-- Dataset entries --
##########

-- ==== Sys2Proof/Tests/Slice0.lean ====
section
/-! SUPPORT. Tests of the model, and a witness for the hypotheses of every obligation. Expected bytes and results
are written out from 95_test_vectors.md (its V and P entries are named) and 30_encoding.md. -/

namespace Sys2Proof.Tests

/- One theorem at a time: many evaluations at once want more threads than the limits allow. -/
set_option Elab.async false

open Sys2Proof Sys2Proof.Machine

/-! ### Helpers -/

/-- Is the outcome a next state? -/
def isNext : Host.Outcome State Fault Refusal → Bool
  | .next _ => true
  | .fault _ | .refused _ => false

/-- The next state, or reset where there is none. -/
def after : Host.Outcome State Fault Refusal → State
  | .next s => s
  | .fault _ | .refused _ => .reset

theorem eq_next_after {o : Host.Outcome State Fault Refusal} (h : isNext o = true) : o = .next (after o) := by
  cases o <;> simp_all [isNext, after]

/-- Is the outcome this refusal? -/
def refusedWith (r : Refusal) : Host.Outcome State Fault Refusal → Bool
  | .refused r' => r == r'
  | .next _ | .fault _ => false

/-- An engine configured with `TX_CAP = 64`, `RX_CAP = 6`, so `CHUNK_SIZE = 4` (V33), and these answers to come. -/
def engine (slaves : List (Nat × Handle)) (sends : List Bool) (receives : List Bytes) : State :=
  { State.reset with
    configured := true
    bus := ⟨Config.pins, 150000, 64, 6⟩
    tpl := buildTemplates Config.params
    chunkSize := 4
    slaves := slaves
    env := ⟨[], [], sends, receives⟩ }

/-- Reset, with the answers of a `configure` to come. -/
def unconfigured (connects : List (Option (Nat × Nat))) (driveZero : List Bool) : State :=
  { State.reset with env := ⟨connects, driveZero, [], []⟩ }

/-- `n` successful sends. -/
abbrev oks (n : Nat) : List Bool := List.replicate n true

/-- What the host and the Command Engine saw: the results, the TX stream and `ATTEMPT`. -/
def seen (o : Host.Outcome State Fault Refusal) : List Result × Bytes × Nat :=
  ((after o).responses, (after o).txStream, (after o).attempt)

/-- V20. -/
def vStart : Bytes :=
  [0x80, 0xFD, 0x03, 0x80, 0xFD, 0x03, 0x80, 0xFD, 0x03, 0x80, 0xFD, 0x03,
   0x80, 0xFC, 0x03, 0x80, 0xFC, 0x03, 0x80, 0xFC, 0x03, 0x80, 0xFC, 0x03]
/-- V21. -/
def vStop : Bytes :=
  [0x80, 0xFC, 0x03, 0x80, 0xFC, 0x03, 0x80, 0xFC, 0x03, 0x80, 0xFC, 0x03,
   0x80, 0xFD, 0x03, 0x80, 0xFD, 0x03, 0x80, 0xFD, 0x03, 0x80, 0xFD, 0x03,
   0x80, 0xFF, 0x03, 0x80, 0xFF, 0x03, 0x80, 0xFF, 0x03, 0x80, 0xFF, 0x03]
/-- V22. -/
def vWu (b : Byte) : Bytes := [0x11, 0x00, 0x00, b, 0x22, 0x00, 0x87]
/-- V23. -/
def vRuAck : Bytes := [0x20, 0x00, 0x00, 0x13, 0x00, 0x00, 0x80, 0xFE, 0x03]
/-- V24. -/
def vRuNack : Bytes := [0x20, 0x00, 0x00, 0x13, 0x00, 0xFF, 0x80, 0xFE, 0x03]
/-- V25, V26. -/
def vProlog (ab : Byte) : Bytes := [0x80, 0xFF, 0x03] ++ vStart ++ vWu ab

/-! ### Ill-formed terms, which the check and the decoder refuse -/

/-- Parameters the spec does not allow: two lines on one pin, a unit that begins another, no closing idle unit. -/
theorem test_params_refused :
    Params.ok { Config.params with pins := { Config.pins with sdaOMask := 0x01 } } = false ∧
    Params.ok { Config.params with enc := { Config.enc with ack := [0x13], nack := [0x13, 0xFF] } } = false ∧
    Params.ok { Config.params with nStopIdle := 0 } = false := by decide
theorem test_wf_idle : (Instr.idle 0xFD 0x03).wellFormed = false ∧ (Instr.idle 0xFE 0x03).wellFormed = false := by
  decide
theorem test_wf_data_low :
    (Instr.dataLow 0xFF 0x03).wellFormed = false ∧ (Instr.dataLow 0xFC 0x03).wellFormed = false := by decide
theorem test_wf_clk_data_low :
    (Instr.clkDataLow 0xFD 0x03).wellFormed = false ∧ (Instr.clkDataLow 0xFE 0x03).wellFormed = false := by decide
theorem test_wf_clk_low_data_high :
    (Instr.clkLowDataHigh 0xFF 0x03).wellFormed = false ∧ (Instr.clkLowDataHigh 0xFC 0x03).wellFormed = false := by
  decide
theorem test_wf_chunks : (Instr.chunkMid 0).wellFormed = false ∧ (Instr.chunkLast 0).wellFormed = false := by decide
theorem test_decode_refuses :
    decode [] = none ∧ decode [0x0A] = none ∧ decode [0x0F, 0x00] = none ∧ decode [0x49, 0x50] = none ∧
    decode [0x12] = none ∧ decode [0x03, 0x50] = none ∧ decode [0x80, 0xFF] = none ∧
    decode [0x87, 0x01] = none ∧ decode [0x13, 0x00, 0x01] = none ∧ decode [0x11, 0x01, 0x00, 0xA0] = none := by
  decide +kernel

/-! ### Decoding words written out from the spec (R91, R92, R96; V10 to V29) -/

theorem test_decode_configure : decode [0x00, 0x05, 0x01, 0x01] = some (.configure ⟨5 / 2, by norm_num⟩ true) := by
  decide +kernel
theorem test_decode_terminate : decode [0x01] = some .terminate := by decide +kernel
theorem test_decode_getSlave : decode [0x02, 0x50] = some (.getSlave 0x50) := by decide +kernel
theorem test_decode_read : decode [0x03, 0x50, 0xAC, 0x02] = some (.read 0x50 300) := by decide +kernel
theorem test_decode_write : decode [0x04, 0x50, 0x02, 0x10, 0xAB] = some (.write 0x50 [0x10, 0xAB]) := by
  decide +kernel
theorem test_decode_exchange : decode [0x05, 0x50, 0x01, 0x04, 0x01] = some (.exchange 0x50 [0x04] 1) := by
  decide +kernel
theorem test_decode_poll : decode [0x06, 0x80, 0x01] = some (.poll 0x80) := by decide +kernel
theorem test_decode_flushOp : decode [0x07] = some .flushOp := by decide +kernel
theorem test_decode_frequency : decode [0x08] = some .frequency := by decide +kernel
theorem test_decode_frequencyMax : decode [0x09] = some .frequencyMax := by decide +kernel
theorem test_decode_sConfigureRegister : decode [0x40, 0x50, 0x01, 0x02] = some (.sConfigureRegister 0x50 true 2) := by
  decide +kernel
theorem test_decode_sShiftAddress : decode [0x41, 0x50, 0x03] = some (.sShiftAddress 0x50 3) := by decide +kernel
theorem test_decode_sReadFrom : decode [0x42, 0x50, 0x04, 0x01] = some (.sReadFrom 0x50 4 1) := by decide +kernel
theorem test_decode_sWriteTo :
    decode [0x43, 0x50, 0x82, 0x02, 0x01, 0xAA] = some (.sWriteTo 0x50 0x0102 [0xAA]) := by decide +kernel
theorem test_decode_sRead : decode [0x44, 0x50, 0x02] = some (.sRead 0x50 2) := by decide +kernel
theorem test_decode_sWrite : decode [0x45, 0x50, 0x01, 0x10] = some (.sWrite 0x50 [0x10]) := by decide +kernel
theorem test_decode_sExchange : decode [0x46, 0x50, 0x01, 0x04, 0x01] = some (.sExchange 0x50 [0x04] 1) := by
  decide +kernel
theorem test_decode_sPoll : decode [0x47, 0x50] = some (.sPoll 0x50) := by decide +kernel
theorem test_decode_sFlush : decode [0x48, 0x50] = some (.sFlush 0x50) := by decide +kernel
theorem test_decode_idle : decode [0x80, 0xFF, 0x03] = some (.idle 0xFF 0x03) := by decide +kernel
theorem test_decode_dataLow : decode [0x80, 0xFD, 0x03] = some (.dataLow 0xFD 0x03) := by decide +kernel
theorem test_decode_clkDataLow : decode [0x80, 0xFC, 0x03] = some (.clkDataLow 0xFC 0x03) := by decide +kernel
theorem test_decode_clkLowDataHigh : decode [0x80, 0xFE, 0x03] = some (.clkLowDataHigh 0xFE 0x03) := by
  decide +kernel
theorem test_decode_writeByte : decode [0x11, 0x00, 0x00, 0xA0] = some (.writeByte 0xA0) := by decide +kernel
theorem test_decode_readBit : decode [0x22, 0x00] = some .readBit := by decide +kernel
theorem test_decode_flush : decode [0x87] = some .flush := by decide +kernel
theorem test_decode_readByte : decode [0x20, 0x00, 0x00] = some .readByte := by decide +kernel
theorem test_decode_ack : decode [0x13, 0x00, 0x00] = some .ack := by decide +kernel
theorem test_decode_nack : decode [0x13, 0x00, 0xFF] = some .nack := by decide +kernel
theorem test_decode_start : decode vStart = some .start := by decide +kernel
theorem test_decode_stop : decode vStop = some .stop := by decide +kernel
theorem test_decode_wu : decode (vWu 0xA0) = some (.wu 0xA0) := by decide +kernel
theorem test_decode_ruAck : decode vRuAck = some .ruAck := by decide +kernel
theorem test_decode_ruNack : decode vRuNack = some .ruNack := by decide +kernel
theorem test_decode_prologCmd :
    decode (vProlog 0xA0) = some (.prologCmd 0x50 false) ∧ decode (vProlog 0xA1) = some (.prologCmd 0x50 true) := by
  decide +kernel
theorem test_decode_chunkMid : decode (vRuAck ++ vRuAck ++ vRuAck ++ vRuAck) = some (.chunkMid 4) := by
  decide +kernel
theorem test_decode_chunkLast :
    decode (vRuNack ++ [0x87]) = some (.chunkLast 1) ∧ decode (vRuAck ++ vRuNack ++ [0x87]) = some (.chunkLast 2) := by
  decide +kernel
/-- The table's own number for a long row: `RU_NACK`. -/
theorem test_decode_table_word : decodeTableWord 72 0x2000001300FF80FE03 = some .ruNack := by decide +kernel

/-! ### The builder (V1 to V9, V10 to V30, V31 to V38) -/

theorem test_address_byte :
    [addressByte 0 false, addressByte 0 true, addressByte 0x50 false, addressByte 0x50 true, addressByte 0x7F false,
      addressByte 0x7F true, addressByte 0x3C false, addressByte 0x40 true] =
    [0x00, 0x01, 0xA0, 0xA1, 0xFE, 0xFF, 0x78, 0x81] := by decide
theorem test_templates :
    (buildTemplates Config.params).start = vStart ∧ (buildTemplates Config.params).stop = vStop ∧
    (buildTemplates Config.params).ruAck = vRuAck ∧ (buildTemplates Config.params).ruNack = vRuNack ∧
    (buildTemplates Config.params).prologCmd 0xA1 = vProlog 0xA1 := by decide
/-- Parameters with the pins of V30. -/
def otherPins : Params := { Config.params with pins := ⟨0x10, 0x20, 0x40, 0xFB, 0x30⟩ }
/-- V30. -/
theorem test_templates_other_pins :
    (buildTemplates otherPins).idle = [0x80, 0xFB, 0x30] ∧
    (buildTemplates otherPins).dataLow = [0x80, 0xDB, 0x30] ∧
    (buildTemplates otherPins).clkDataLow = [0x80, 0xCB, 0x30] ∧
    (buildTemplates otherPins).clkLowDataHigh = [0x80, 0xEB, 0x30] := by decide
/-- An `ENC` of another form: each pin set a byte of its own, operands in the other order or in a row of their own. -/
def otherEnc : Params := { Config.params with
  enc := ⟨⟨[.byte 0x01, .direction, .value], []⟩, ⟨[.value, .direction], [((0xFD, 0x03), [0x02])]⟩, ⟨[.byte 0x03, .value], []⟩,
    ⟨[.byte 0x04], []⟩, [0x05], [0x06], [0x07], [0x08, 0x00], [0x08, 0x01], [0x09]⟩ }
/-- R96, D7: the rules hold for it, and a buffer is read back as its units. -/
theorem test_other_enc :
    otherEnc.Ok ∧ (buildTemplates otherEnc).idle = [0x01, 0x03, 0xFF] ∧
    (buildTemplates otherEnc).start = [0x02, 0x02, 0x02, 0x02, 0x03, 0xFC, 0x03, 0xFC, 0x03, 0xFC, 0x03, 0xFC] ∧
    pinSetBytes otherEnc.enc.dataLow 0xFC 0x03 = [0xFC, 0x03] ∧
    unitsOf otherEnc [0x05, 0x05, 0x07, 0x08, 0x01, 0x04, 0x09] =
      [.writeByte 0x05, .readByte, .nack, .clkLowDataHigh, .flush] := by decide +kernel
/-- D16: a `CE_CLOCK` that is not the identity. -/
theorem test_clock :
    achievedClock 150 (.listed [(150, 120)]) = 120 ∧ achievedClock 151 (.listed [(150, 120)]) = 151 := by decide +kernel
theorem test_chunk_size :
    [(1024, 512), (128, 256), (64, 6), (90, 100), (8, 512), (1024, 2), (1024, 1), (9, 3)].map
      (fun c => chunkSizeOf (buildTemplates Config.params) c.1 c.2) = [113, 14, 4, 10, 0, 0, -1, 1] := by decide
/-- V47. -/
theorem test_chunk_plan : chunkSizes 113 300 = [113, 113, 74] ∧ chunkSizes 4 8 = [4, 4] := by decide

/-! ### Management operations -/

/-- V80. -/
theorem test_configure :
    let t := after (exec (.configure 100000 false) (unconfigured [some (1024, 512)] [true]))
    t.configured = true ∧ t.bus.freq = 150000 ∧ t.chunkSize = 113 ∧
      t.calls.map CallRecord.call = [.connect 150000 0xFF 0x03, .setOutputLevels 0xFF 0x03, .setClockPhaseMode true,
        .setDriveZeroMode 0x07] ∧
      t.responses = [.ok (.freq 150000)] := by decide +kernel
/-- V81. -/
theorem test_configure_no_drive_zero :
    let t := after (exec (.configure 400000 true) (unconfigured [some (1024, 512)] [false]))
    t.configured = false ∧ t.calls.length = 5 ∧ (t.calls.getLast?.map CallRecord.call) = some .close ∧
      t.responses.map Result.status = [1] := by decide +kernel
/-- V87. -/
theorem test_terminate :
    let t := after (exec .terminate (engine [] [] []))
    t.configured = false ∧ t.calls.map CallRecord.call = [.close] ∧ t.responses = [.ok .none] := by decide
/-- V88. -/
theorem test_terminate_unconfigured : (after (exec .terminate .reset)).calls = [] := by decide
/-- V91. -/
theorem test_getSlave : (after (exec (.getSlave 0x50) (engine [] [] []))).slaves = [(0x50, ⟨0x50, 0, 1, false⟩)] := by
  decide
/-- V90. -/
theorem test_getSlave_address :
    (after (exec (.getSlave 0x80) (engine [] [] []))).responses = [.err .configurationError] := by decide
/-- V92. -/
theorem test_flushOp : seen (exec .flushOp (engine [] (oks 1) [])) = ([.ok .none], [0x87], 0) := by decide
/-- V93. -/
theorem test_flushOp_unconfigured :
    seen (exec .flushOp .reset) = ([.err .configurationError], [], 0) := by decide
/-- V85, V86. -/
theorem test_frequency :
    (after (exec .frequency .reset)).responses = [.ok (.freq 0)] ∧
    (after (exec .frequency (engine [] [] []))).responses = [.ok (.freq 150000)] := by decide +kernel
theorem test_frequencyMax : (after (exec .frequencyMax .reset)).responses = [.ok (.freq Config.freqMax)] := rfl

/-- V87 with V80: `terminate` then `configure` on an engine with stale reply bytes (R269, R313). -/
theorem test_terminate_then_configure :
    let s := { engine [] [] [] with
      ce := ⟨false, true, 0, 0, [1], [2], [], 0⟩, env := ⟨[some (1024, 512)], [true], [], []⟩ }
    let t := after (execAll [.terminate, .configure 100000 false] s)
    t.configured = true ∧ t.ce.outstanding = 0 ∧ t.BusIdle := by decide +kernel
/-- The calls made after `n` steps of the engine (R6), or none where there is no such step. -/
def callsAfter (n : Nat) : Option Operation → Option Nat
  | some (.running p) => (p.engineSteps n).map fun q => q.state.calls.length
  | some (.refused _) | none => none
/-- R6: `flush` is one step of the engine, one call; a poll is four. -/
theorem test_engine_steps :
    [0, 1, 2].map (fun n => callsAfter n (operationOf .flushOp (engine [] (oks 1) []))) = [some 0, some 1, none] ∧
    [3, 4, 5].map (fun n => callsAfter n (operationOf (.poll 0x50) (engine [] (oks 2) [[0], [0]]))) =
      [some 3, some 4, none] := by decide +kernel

##########

Copy out every line from the data above that has "writeByte" in it.

-- Answer --
theorem test_decode_writeByte : decode [0x11, 0x00, 0x00, 0xA0] = some (.writeByte 0xA0) := by decide +kernel
      [.writeByte 0x05, .readByte, .nack, .clkLowDataHigh, .flush] := by decide +kernel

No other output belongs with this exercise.